Block blobs include features that help you manage large files over networks. With a block blob, you can upload multiple blocks in parallel to decrease upload time. Each block can include an MD5 hash to verify the transfer, so you can track upload progress and re-send blocks as needed. You can upload blocks in any order, and determine their sequence in the final block list commitment step. You can also upload a new block to replace an existing uncommitted block of the same block ID. You have one week to commit blocks to a blob before they are discarded. All uncommitted blocks are also discarded when a block list commitment operation occurs but does not include them.
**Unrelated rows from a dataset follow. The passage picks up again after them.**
-- ==== Sys2Proof/Machine/Step.lean ====
section
/-! DEFINITION. One step of the block: the agent whose turn it is moves (R34, R58). -/

namespace Sys2Proof.Machine

/-- The command sequencer's step: nothing in the faulted state (R37, R172), a wait for the host while no word is there
(R191), else the decoded command's effect (R22, R82) or the report of an illegal word (R162). -/
def commandStep (s : State) : Host.Outcome State Fault Refusal :=
  match s.fault with
  | some _ => .fault .blockStopped
  | none =>
    match fetch s with
    | none => .next s
    | some w =>
      match decode w with
      | .ok i => exec i s
      | .error _ => execIllegal s

/-- One step of the block on a well-formed platform (R106): a tick of a timer, or the command sequencer's step. -/
def step (s : State) : Host.Outcome State Fault Refusal :=
  if s.platform.wf then
    match s.turns with
    | [] => commandStep s
    | .command :: ts => commandStep (s.setTurns ts)
    | .tick t :: ts => tick t (s.setTurns ts)
  else .refused .illFormedPlatform

/-- The state with a command word as the host's next one, and the turn with the command sequencer. The word has the low
`nbits` bits of `w`. -/
def State.withFetchWord (s : State) (nbits w : Nat) : State :=
  { s with stream := putWord s.stream s.cpc (BitVec.ofNat 64 (w % 2 ^ nbits)), turns := [] }

end Sys2Proof.Machine
end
You can modify an existing block blob by inserting, replacing, or deleting existing blocks. After uploading the block or blocks that have changed, you can commit a new version of the blob by committing the new blocks with the existing blocks you want to keep using a single commit operation. To insert the same range of bytes in two different locations of the committed blob, you can commit the same block in two places within the same commit operation. For any commit operation, if any block is not found, the entire commitment operation fails with an error, and the blob is not modified. Any block commitment overwrites the blob's existing properties and metadata, and discards all uncommitted blocks.
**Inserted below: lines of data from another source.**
/-! ### State.setBound -/

@[simp] theorem State.setBound_platform (s : State) (h : Nat) (b : Bool) : (s.setBound h b).platform = s.platform := rfl
@[simp] theorem State.setBound_stream (s : State) (h : Nat) (b : Bool) : (s.setBound h b).stream = s.stream := rfl
@[simp] theorem State.setBound_turns (s : State) (h : Nat) (b : Bool) : (s.setBound h b).turns = s.turns := rfl
@[simp] theorem State.setBound_cpc (s : State) (h : Nat) (b : Bool) : (s.setBound h b).cpc = s.cpc := rfl
@[simp] theorem State.setBound_bound (s : State) (h : Nat) (b : Bool) : (s.setBound h b).bound = regSet natLt false s.bound h b := rfl
@[simp] theorem State.setBound_pin (s : State) (h : Nat) (b : Bool) : (s.setBound h b).pin = s.pin := rfl
@[simp] theorem State.setBound_cfg (s : State) (h : Nat) (b : Bool) : (s.setBound h b).cfg = s.cfg := rfl
@[simp] theorem State.setBound_mode (s : State) (h : Nat) (b : Bool) : (s.setBound h b).mode = s.mode := rfl
@[simp] theorem State.setBound_top (s : State) (h : Nat) (b : Bool) : (s.setBound h b).top = s.top := rfl
@[simp] theorem State.setBound_phase (s : State) (h : Nat) (b : Bool) : (s.setBound h b).phase = s.phase := rfl
@[simp] theorem State.setBound_cmp (s : State) (h : Nat) (b : Bool) : (s.setBound h b).cmp = s.cmp := rfl
@[simp] theorem State.setBound_en (s : State) (h : Nat) (b : Bool) : (s.setBound h b).en = s.en := rfl
@[simp] theorem State.setBound_dir (s : State) (h : Nat) (b : Bool) : (s.setBound h b).dir = s.dir := rfl
@[simp] theorem State.setBound_latch (s : State) (h : Nat) (b : Bool) : (s.setBound h b).latch = s.latch := rfl
@[simp] theorem State.setBound_resp (s : State) (h : Nat) (b : Bool) : (s.setBound h b).resp = s.resp := rfl
@[simp] theorem State.setBound_errlog (s : State) (h : Nat) (b : Bool) : (s.setBound h b).errlog = s.errlog := rfl
@[simp] theorem State.setBound_fault (s : State) (h : Nat) (b : Bool) : (s.setBound h b).fault = s.fault := rfl
@[simp] theorem State.setBound_trace (s : State) (h : Nat) (b : Bool) : (s.setBound h b).trace = s.trace := rfl
@[simp] theorem State.boundAt_setBound (s : State) (h : Nat) (b : Bool) (h' : Nat) : (s.setBound h b).boundAt h' = if h = h' then b else s.boundAt h' :=
  regGet_regSet natLt false s.bound h h' (b)
@[simp] theorem State.pinAt_setBound (s : State) (h : Nat) (b : Bool) (h' : Nat) : (s.setBound h b).pinAt h' = s.pinAt h' := rfl
@[simp] theorem State.cfgAt_setBound (s : State) (h : Nat) (b : Bool) (h' : Nat) : (s.setBound h b).cfgAt h' = s.cfgAt h' := rfl
@[simp] theorem State.modeAt_setBound (s : State) (h : Nat) (b : Bool) (t : Nat) : (s.setBound h b).modeAt t = s.modeAt t := rfl
@[simp] theorem State.topAt_setBound (s : State) (h : Nat) (b : Bool) (t : Nat) : (s.setBound h b).topAt t = s.topAt t := rfl
@[simp] theorem State.phaseAt_setBound (s : State) (h : Nat) (b : Bool) (t : Nat) : (s.setBound h b).phaseAt t = s.phaseAt t := rfl
@[simp] theorem State.cmpAt_setBound (s : State) (h : Nat) (b : Bool) (ch : Chan) : (s.setBound h b).cmpAt ch = s.cmpAt ch := rfl
@[simp] theorem State.enAt_setBound (s : State) (h : Nat) (b : Bool) (ch : Chan) : (s.setBound h b).enAt ch = s.enAt ch := rfl
@[simp] theorem State.dirAt_setBound (s : State) (h : Nat) (b : Bool) (p : PinId) : (s.setBound h b).dirAt p = s.dirAt p := rfl
@[simp] theorem State.latchAt_setBound (s : State) (h : Nat) (b : Bool) (p : PinId) : (s.setBound h b).latchAt p = s.latchAt p := rfl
Block IDs are strings of equal length within a blob. Block client code usually uses base-64 encoding to normalize strings into equal lengths. When using base-64 encoding, the pre-encoded string must be 64 bytes or less. Block ID values can be duplicated in different blobs.
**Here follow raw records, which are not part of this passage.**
-- ==== Sys2Proof/Laws/Ends.lean ====
section
/-! SUPPORT. The command that a step executes, the ends of a command in the terms of claims, the error log,
the platform's lookups, the serializer and the pin levels: one spec lemma each. -/

namespace Sys2Proof.Machine

/-! ### The command that a step executes -/

theorem executes_of_tick {s : State} {k : Nat} {ts : List Turn} (h : s.turns = .tick k :: ts) : s.executes = none := by
  unfold State.executes
  rw [h]
  simp

theorem executes_of_wait {s : State} (hw : fetch s = none) : s.executes = none := by
  unfold State.executes
  rw [hw]
  split <;> simp_all

theorem executes_of_command {s : State} {w : Word} {i : Instr} (hh : s.turns.head?.getD .command = .command)
    (hf : s.fault = none) (hw : fetch s = some w) (hd : decode w = .ok i) : s.executes = some i := by
  unfold State.executes
  rw [hh, hf, hw]
  simp [hd, Except.toOption]

theorem executes_of_illegal {s : State} {w : Word} {r : DecodeError} (hh : s.turns.head?.getD .command = .command)
    (hf : s.fault = none) (hw : fetch s = some w) (hd : decode w = .error r) : s.executes = none := by
  unfold State.executes
  rw [hh, hf, hw]
  simp [hd, Except.toOption]

/-- A step of a run. -/
theorem runFor_of_next {s t : State} (h : step s = .next t) (n : Nat) : runFor (n + 1) s = runFor n t := by
  rw [runFor, h]

/-! ### The error log -/

theorem mem_allStatus (x : Status) : x ∈ allStatus := by cases x <;> decide

theorem mem_logWith (l : List Status) (e x : Status) : x ∈ logWith l e ↔ x ∈ l ∨ x = e := by
  simp [logWith, mem_allStatus, or_comm]

theorem logWith_wf (l : List Status) (e : Status) : logWf (logWith l e) := by
  show logWith l e = _
  rw [logWith]
  refine List.filter_congr fun x hx => ?_
  rw [Bool.eq_iff_iff, List.contains_iff_mem, List.mem_filter]
  exact ⟨fun h => ⟨hx, h⟩, fun h => h.2⟩

theorem statusCode_eq_zero {e : Status} (h : statusCode e = 0) : e = .ok := by cases e <;> first | rfl | cases h

theorem statusCode_lt (e : Status) : (statusCode e).toNat ≤ 7 := by cases e <;> decide

@[simp] theorem respOf_ok (v : Byte) : respOf .ok v = ⟨0, v⟩ := rfl

@[simp] theorem respOf_status (e : Status) (v : Byte) : (respOf e v).status = statusCode e := rfl

theorem respOf_zero (e : Status) : respOf e 0 = ⟨statusCode e, 0⟩ := by simp [respOf]

/-! ### How a command ends -/

/-- A reported error in the terms of claims. -/
theorem reportedOnly_report {e : Status} (he : e ≠ .ok) (s : State) : ReportedOnly e s (retireWith e 0 s) :=
  ⟨respOf_zero e, fun x => by simp [he, mem_logWith], rfl, rfl, rfl, ⟨rfl, rfl, rfl⟩, ⟨rfl, rfl, rfl⟩, ⟨rfl, rfl⟩, ⟨rfl, rfl⟩,
    ⟨rfl, rfl, rfl⟩⟩

/-- The gating commands are their shared checks and a transition of their own. -/
theorem exec_eq_gated {i : Instr} {h : HandleField} (hg : isGating i = true) (hi : handleOf i = some h) (s : State) :
    ∃ act, exec i s = gated h act s := by
  cases i <;> cases hi <;> cases hg
  · exact ⟨_, exec_mark h _ s⟩
  · exact ⟨_, exec_space h _ s⟩
  · exact ⟨_, exec_sendByte h _ _ _ _ s⟩

/-- The checks read only the platform and the handle registers. -/
theorem Passes.mono {s t : State} {h : HandleField} {p : PinId} {ch : Chan} (hp : Passes s h p ch)
    (h1 : t.platform = s.platform) (h2 : t.bound = s.bound) (h3 : t.cfg = s.cfg) (h4 : t.pin = s.pin) :
    Passes t h p ch := by
  obtain ⟨a, b, c, d, e⟩ := hp
  exact ⟨by rw [h1]; exact a, by rw [State.boundAt, h2]; exact b, by rw [State.cfgAt, h3]; exact c,
    by rw [State.pinAt, h4]; exact d, by rw [h1]; exact e⟩

/-! ### The platform's lookups -/

theorem lookupPin_mem {es : List (PinId × Chan)} {p : PinId} {ch : Chan} (h : lookupPin es p = some ch) : (p, ch) ∈ es := by
  induction es with
  | nil => cases h
  | cons e es ih =>
    rw [lookupPin] at h
    split at h
    · next he =>
      cases h
      subst he
      exact List.mem_cons_self
    · exact List.mem_cons_of_mem _ (ih h)

theorem lookupPin_of_mem {es : List (PinId × Chan)} (hd : (es.map Prod.fst).Nodup) {p : PinId} {ch : Chan}
    (h : (p, ch) ∈ es) : lookupPin es p = some ch := by
  induction es with
  | nil => cases h
  | cons e es ih =>
    rw [List.map_cons, List.nodup_cons] at hd
    rw [lookupPin]
    rcases List.mem_cons.mp h with rfl | h
    · simp
    · have : e.1 ≠ p := fun he => hd.1 (he ▸ List.mem_map_of_mem h)
      rw [if_neg this]
      exact ih hd.2 h

/-- The checks of a well-formed platform, one by one. -/
theorem wf_checks {P : Platform} (h : P.wf = true) :
    P.clockOk = true ∧ P.handlesOk = true ∧ P.timersOk = true ∧ P.channelsOk = true ∧ P.widthsOk = true ∧
      P.pinsOk = true ∧ P.entriesOk = true ∧ P.injectiveOk = true := by
  simpa [Platform.wf, and_assoc] using h

/-- No two pins of a well-formed platform map to one channel (R106 (b)). -/
theorem chanOf_injective {P : Platform} (h : P.wf = true) {p q : PinId} {ch : Chan} (hp : chanOf P p = some ch)
    (hq : chanOf P q = some ch) : p = q := by
  have hi : (P.pinMap.map Prod.snd).Nodup := by simpa [Platform.injectiveOk] using (wf_checks h).2.2.2.2.2.2.2
  have := List.inj_on_of_nodup_map hi (lookupPin_mem hp) (lookupPin_mem hq) rfl
  exact congrArg Prod.fst this

theorem freqOk_iff (P : Platform) (t f : Nat) :
    freqOk P t f = true ↔ 1 ≤ f ∧ 3 ≤ divide P f ∧ divide P f ≤ 2 ^ timerWidth P t - 1 := by
  simp [freqOk, and_assoc]

theorem compareOf_eq (top : Nat) : compareOf top = top / 3 := rfl

theorem slopeTicks_pos (sl : Slope) : 0 < slopeTicks sl := by cases sl <;> decide

/-! ### The serializer -/

/-- The gates of a byte, by bit number (R142). -/
theorem serialize_eq (m z o n : Nat) (x : Byte) :
    serialize m z o n x =
      (List.range n).flatMap fun i => [(.mark, m), (.space, if x.getLsbD i then o else z)] := by
  induction n generalizing x with
  | zero => rfl
  | succ n ih =>
    rw [serialize, ih, List.range_succ_eq_map, List.flatMap_cons, List.flatMap_map]
    simp [Nat.add_comm]

theorem lastBit_append (b : Bool) (gs hs : List (WaitKind × Nat)) : lastBit b (gs ++ hs) = lastBit (lastBit b gs) hs := by
  induction gs generalizing b with
  | nil => rfl
  | cons g gs ih => exact ih _

/-- A byte ends with the carrier off (R140). -/
theorem lastBit_byteGates (b : Bool) (v : Byte) (m z o : Nat) : lastBit b (byteGates v m z o) = false := rfl

/-! ### Pin levels -/

/-- A driven, mapped pin whose channel is off shows the latch (R33). -/
theorem pinOut_off {s : State} {p : PinId} {ch : Chan} (hd : s.dirAt p = .out) (hc : chanOf s.platform p = some ch)
    (he : s.enAt ch = false) : pinOut s p = .ok (.bit (s.latchAt p)) := by
  simp [pinOut, hd, hc, he]

/-- A driven, mapped pin whose channel is on and whose timer runs shows the carrier (R33). -/
theorem pinOut_on {s : State} {p : PinId} {ch : Chan} {top c : Nat} (hd : s.dirAt p = .out)
    (hc : chanOf s.platform p = some ch) (he : s.enAt ch = true) (hm : s.modeAt ch.timer = .carrier)
    (ht : s.topAt ch.timer = some top) (hcmp : s.cmpAt ch = some c) :
    pinOut s p = .ok (.bit (carrierBit s.platform.slope (s.phaseAt ch.timer) top c)) := by
  unfold pinOut
  rw [hd, hc]
  simp only [reduceCtorEq, if_false, he, hm, and_self, if_true, carrierLevel, hcmp, ht]
  cases s.platform.slope <;> rfl

end Sys2Proof.Machine
end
If you write a block for a blob that does not exist, a new block blob is created, with a length of zero bytes. This blob will appear in blob lists that include uncommitted blobs. If you don't commit any block to this blob, it and its uncommitted blocks will be discarded one week after the last successful block upload. All uncommitted blocks are also discarded when a new blob of the same name is created using a single step (rather than the two-step block upload-then-commit process).

About page blobs

Page blobs are a collection of 512-byte pages optimized for random read and write operations. To create a page blob, you initialize the page blob and specify the maximum size the page blob will grow. To add or update the contents of a page blob, you write a page or pages by specifying an offset and a range that both align to 512-byte page boundaries. A write to a page blob can overwrite just one page, some pages, or up to 4 MiB of the page blob. Writes to page blobs happen in-place and are immediately committed to the blob. The maximum size for a page blob is 8 TiB.

Azure virtual machine disks are backed by page blobs. Azure offers two types of durable disk storage: premium and standard. Premium storage for page blobs is designed for Azure virtual machine workloads that require consistent high performance and low latency. For detailed information, see the Premium solid-state drives (SSD) section of the article Select a disk type for IaaS VMs. For information about the scalability targets for premium storage for page blobs, see Azure Storage Scalability and Performance Targets.

About append blobs

An append blob is composed of blocks and is optimized for append operations. When you modify an append blob, blocks are added to the end of the blob only, via the Append Block operation. Updating or deleting of existing blocks is not supported. Unlike a block blob, an append blob does not expose its block IDs.

Each block in an append blob can be a different size, up to a maximum of 4 MiB, and an append blob can include up to 50,000 blocks. The maximum size of an append blob is therefore slightly more than 195 GiB (4 MiB X 50,000 blocks).